[Dataset entries]
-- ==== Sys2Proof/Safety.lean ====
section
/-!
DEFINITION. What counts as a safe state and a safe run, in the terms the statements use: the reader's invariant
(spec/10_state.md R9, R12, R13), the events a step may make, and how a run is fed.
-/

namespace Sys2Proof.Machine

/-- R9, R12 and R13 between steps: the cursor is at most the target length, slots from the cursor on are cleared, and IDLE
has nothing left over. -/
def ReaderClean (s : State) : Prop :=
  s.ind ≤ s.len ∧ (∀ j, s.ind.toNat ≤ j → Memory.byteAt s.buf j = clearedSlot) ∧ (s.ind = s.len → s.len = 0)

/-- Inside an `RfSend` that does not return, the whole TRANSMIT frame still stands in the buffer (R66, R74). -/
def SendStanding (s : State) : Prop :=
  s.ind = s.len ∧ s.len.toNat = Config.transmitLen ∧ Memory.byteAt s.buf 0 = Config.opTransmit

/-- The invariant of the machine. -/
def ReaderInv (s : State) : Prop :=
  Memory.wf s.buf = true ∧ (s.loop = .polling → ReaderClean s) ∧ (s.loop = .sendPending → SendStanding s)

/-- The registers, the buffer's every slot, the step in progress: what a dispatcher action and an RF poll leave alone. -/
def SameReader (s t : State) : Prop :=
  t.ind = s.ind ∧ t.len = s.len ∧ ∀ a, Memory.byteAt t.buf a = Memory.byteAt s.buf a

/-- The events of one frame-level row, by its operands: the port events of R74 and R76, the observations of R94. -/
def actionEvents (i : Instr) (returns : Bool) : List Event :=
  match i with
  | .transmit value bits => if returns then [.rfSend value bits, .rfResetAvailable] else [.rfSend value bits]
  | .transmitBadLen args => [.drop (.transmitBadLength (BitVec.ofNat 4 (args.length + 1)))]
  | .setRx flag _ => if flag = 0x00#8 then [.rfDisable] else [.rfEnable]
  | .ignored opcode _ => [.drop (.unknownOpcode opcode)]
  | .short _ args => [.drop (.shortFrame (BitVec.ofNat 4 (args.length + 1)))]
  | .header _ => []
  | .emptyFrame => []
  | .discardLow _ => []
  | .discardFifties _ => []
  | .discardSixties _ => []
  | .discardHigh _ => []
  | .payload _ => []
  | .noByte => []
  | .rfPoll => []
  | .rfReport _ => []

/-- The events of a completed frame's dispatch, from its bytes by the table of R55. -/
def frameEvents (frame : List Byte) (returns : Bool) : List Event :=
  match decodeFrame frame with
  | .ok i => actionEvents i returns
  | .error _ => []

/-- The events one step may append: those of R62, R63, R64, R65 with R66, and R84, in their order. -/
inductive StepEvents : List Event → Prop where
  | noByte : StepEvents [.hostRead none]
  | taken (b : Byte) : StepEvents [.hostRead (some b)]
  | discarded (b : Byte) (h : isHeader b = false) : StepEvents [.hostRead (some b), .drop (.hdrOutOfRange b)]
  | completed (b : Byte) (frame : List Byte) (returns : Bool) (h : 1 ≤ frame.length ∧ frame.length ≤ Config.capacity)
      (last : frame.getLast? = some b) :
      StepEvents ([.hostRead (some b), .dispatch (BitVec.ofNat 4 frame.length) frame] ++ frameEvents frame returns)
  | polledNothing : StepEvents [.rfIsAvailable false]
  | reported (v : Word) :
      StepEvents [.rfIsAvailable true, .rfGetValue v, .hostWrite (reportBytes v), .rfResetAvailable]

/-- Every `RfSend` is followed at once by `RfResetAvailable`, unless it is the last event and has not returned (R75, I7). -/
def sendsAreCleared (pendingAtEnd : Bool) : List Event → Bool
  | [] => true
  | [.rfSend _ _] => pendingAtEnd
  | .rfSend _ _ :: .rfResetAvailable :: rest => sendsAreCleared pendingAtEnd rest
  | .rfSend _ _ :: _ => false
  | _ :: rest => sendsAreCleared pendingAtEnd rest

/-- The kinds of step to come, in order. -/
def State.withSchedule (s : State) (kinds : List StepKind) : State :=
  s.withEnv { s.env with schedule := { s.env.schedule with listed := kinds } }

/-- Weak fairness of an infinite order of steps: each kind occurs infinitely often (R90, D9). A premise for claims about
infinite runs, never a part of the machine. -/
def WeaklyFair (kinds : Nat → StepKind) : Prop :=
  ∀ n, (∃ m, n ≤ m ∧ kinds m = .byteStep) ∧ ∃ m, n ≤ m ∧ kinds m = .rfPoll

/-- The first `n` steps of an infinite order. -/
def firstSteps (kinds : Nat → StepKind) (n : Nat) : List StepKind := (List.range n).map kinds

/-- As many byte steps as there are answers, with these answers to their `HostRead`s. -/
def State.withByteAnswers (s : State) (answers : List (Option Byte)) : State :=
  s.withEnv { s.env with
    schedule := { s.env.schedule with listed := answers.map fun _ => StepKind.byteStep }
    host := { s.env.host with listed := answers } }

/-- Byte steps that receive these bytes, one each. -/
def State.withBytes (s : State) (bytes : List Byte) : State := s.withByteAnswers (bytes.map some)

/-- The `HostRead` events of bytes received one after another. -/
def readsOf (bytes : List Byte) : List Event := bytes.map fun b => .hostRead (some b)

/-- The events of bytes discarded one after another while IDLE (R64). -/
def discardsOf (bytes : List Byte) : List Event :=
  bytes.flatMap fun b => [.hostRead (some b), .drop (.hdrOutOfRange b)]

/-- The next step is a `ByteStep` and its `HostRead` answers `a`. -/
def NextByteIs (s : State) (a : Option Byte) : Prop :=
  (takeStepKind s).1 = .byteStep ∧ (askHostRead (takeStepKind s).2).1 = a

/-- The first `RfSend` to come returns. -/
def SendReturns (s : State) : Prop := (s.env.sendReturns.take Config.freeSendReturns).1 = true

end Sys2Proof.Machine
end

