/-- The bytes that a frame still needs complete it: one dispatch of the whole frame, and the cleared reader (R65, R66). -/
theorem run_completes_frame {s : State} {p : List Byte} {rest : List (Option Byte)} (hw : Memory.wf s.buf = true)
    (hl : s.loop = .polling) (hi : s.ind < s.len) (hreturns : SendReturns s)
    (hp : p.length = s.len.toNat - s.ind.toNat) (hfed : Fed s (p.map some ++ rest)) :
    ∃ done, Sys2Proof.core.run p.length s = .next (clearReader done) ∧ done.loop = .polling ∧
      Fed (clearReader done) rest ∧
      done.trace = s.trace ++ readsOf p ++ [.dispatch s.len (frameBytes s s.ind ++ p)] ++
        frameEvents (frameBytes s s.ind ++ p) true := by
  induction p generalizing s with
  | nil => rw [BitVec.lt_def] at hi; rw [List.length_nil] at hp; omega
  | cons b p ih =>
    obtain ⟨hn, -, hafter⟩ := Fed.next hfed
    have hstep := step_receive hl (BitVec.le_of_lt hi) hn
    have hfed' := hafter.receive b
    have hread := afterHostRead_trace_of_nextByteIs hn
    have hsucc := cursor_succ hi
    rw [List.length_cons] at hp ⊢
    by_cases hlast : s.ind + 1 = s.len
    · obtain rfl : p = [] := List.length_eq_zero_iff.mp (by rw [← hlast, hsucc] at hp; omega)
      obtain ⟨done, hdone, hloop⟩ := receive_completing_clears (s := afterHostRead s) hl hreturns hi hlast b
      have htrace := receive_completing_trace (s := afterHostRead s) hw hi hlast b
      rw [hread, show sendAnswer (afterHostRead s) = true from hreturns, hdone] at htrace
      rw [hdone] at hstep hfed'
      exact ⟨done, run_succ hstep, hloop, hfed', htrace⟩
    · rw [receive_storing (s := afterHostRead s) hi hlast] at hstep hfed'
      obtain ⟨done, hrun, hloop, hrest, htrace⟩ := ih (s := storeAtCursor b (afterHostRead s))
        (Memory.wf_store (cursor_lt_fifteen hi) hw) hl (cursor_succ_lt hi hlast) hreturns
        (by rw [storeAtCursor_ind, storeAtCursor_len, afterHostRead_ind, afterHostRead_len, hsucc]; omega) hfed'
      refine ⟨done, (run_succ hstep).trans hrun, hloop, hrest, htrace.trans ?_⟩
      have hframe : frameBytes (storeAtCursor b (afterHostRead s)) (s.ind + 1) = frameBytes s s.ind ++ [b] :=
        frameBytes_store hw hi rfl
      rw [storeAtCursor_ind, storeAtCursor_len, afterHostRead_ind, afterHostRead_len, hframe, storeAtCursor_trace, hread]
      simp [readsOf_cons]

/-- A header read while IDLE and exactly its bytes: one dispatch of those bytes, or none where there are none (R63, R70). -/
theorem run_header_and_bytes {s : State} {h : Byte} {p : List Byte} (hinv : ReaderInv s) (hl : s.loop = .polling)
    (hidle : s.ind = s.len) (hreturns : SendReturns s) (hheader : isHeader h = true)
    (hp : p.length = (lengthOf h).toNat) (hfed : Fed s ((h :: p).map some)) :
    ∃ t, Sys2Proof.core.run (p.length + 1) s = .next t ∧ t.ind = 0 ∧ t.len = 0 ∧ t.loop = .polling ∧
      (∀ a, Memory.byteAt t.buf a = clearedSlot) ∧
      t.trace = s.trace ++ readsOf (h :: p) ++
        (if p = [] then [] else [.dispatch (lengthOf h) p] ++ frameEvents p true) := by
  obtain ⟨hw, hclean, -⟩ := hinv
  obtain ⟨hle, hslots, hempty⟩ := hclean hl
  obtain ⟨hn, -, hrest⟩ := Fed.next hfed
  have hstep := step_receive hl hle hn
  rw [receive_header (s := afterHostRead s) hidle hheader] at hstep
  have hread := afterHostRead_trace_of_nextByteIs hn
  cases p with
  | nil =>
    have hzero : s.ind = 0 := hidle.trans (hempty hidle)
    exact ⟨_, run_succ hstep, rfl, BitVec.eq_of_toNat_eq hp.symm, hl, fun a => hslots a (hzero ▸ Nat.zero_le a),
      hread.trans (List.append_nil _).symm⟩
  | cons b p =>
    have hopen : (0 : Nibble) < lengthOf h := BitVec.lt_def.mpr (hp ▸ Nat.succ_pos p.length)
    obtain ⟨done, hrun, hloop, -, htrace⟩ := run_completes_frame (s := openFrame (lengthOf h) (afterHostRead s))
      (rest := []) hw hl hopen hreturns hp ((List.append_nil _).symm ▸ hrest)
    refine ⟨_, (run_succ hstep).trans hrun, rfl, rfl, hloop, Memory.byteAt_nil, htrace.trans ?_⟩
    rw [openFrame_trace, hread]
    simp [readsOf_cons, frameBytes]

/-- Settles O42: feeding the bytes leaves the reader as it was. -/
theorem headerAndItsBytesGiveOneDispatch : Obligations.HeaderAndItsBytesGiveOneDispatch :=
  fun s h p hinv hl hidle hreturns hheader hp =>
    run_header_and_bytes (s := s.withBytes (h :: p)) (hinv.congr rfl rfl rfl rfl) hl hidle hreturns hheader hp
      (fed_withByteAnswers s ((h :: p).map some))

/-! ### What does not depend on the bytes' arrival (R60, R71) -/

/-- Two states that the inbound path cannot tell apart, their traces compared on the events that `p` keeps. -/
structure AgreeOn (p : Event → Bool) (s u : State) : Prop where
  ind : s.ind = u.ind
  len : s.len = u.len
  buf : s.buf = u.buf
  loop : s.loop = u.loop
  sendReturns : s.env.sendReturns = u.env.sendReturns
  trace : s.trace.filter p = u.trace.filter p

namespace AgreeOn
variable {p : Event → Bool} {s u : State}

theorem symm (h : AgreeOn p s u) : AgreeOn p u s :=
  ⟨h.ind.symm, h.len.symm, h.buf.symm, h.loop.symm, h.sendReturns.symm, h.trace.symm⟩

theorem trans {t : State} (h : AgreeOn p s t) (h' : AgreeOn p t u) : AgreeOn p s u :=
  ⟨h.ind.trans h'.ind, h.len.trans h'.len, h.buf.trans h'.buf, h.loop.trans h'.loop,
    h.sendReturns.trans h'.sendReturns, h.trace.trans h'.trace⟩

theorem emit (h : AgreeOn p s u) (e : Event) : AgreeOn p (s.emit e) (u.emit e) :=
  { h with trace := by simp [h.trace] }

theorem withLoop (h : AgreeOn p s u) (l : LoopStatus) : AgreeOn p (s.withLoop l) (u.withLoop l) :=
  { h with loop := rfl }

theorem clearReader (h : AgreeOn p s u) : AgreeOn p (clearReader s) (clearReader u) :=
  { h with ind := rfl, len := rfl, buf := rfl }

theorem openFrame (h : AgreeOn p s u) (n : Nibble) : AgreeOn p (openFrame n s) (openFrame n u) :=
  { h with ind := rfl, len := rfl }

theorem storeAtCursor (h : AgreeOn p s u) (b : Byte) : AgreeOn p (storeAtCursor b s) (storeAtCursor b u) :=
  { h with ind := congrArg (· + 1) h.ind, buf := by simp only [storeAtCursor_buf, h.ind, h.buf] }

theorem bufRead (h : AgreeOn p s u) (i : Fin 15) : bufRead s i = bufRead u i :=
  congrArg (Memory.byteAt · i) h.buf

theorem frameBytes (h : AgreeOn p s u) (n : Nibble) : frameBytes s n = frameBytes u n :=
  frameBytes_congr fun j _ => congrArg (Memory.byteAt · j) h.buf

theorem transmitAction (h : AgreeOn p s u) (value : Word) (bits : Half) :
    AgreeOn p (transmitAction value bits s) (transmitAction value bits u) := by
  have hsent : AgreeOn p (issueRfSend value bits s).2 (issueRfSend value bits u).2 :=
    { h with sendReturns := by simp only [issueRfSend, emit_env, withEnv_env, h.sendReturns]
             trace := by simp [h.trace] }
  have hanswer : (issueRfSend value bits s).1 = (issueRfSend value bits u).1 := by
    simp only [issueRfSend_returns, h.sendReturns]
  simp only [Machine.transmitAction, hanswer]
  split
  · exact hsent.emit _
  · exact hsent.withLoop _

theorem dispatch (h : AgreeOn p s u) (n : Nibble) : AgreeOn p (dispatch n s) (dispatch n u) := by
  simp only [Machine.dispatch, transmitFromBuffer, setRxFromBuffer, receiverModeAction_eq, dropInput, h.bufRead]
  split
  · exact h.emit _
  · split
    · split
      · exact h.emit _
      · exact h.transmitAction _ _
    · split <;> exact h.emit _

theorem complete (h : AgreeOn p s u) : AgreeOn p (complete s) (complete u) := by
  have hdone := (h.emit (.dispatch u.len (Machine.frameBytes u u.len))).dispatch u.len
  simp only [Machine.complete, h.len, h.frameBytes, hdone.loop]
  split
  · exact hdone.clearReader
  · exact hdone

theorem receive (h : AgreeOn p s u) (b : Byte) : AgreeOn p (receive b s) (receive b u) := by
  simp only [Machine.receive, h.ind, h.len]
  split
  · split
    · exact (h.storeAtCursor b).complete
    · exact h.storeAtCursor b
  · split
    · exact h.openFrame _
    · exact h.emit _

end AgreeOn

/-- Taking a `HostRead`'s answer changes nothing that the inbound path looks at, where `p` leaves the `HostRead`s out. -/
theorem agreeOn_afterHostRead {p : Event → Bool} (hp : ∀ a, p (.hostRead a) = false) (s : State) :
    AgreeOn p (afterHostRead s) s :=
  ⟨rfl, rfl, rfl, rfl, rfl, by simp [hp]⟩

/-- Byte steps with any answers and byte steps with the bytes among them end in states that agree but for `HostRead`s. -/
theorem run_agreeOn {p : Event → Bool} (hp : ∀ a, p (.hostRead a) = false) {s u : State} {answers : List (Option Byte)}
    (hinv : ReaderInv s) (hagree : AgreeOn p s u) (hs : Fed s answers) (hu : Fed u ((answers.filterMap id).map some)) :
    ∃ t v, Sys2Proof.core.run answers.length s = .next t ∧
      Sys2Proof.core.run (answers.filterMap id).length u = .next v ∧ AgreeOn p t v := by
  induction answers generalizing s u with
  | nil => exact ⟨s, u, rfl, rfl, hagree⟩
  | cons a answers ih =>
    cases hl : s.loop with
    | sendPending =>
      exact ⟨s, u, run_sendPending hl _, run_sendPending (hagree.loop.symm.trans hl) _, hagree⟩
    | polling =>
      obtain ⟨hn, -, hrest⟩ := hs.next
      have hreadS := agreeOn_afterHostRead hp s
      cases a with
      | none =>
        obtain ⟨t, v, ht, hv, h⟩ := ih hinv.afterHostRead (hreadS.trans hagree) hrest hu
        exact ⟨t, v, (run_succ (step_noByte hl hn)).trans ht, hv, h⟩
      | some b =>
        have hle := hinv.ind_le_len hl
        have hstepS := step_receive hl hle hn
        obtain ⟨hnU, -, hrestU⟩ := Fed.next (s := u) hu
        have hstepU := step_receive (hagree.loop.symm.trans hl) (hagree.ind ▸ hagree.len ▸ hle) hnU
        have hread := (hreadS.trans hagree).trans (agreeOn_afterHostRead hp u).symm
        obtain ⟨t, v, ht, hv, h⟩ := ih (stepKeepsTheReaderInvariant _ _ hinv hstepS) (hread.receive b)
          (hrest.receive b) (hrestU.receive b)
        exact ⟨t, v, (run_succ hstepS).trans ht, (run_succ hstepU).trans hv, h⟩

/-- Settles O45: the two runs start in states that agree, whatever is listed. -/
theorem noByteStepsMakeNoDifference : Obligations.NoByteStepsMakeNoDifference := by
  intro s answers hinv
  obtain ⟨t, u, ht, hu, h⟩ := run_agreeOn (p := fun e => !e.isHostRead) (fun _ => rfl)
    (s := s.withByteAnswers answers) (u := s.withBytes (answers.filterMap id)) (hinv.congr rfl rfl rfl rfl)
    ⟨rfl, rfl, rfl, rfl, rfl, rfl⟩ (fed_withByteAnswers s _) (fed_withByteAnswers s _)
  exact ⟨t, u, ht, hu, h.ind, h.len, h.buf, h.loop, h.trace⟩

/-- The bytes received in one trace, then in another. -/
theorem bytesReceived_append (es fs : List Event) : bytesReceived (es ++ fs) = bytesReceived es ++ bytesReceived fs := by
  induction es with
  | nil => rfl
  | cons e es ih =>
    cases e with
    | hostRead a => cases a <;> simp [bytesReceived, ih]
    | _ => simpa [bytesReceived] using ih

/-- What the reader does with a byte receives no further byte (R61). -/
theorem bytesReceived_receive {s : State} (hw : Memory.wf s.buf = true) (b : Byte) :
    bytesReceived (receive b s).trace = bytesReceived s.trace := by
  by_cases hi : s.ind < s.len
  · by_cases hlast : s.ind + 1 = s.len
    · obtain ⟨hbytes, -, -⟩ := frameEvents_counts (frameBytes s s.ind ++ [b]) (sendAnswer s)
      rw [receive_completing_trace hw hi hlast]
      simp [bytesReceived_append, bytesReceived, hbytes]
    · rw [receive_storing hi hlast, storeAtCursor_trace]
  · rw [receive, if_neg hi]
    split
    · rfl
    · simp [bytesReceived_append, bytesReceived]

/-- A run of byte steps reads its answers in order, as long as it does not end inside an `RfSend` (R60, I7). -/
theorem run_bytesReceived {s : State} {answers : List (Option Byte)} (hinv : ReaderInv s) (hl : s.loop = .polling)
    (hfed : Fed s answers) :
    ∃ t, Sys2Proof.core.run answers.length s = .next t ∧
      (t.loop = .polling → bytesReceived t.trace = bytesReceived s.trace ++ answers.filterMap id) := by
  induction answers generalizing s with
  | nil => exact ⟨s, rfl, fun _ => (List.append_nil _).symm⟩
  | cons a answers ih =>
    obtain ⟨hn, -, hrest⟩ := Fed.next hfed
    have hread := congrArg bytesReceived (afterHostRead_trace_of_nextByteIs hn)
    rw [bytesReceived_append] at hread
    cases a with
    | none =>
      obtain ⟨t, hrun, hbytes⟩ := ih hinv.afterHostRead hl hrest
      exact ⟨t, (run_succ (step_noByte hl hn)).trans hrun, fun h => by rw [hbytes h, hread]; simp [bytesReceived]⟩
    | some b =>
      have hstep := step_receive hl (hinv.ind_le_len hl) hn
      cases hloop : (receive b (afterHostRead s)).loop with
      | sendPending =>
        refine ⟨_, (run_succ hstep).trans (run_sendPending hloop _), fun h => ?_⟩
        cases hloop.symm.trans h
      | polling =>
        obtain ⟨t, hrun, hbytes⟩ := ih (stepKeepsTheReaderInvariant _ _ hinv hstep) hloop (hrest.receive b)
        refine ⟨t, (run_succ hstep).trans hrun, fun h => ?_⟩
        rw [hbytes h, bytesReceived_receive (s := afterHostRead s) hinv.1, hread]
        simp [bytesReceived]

WHAT IS EXPECTED
Which lines run from the one holding "theorem transmitAction (h" through the one holding "exact (h.storeAtCursor b).complete" in the records above? Repeat them exactly, both included, and nothing more.

ANSWER BOX
theorem transmitAction (h : AgreeOn p s u) (value : Word) (bits : Half) :
    AgreeOn p (transmitAction value bits s) (transmitAction value bits u) := by
  have hsent : AgreeOn p (issueRfSend value bits s).2 (issueRfSend value bits u).2 :=
    { h with sendReturns := by simp only [issueRfSend, emit_env, withEnv_env, h.sendReturns]
             trace := by simp [h.trace] }
  have hanswer : (issueRfSend value bits s).1 = (issueRfSend value bits u).1 := by
    simp only [issueRfSend_returns, h.sendReturns]
  simp only [Machine.transmitAction, hanswer]
  split
  · exact hsent.emit _
  · exact hsent.withLoop _

theorem dispatch (h : AgreeOn p s u) (n : Nibble) : AgreeOn p (dispatch n s) (dispatch n u) := by
  simp only [Machine.dispatch, transmitFromBuffer, setRxFromBuffer, receiverModeAction_eq, dropInput, h.bufRead]
  split
  · exact h.emit _
  · split
    · split
      · exact h.emit _
      · exact h.transmitAction _ _
    · split <;> exact h.emit _

theorem complete (h : AgreeOn p s u) : AgreeOn p (complete s) (complete u) := by
  have hdone := (h.emit (.dispatch u.len (Machine.frameBytes u u.len))).dispatch u.len
  simp only [Machine.complete, h.len, h.frameBytes, hdone.loop]
  split
  · exact hdone.clearReader
  · exact hdone

theorem receive (h : AgreeOn p s u) (b : Byte) : AgreeOn p (receive b s) (receive b u) := by
  simp only [Machine.receive, h.ind, h.len]
  split
  · split
    · exact (h.storeAtCursor b).complete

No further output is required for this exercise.